→ **What to work on**
Search the data for the string "assumption" and gather each line it is in.

→ **Supplied entries**
/-! ### Audit log -/

/-- What the audit log records (R387). The manual gives the list and no codes: the codes are the model's (assumption
13). -/
inductive AuditEv where
  | opened | openFailed | lockout | closed | credential | zeroized | tamper | imageLoad | imageRejected
  | imageActivated | testFailed | testRecovered | diagEnter | diagExit | debugEnable
deriving DecidableEq, Repr

/-- The code of an audit record. -/
def AuditEv.code : AuditEv → Nat
  | .opened => 1 | .openFailed => 2 | .lockout => 3 | .closed => 4 | .credential => 5 | .zeroized => 6 | .tamper => 7
  | .imageLoad => 8 | .imageRejected => 9 | .imageActivated => 10 | .testFailed => 11 | .testRecovered => 12
  | .diagEnter => 13 | .diagExit => 14 | .debugEnable => 15

/-- The mailbox byte of an audit record (R379): 0x00 admin, 0x01 out-of-band, 0xFF none. -/
def auditMbx : Option Mbx → Nat
  | some .admin => 0
  | some .oob => 1
  | _ => 0xFF

/-- The 16 bytes of a record before its HMAC; their layout is the model's (assumption 13). -/
def Audit.head (a : Audit) : Bytes :=
  nb 6 a.seq ++ nb 5 a.time ++ nb 1 a.code ++ nb 1 a.slot ++ nb 1 a.mbx ++ nb 2 a.outcome

/-- A record joins the audit log (R387): its HMAC covers the record and the previous record's HMAC; beyond 16,384
records the oldest is overwritten and counted. A ring with fewer than 8 live sectors refuses the record (R501). -/
def Dev.audit (d : Dev) (ev : AuditEv) (slot : Nat) (m : Option Mbx) (outcome : Nat) : Dev :=
  if (d.img.retired.filter fun s => decide (s < 48)).length > 40 then d.onImg fun i => { i with logLost := i.logLost + 1 }
  else d.onSec fun x =>
    let a : Audit := { seq := x.auditSeq, time := d.now, code := ev.code, slot := slot, mbx := auditMbx m, outcome := outcome, mac := [] }
    let mac := nb 48 (Sys2Proof.Config.hmac384 (nb 48 (Sys2Proof.Config.auditKey x.keyGen).toNat) (a.head ++ x.chain)).toNat
    let log := x.audit ++ [{ a with mac := mac }]
    { x with audit := log.drop (log.length - 16384), chain := mac, auditSeq := x.auditSeq + 1, auditOver := x.auditOver + (log.length - 16384) }

/-- Bytes of a word, lowest first. -/
def wordBytes {w : Nat} (n : Nat) (v : BitVec w) : Bytes := nb n v.toNat

end Sys2Proof.Machine
end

→ **Task solution**
/-- What the audit log records (R387). The manual gives the list and no codes: the codes are the model's (assumption
/-- The 16 bytes of a record before its HMAC; their layout is the model's (assumption 13). -/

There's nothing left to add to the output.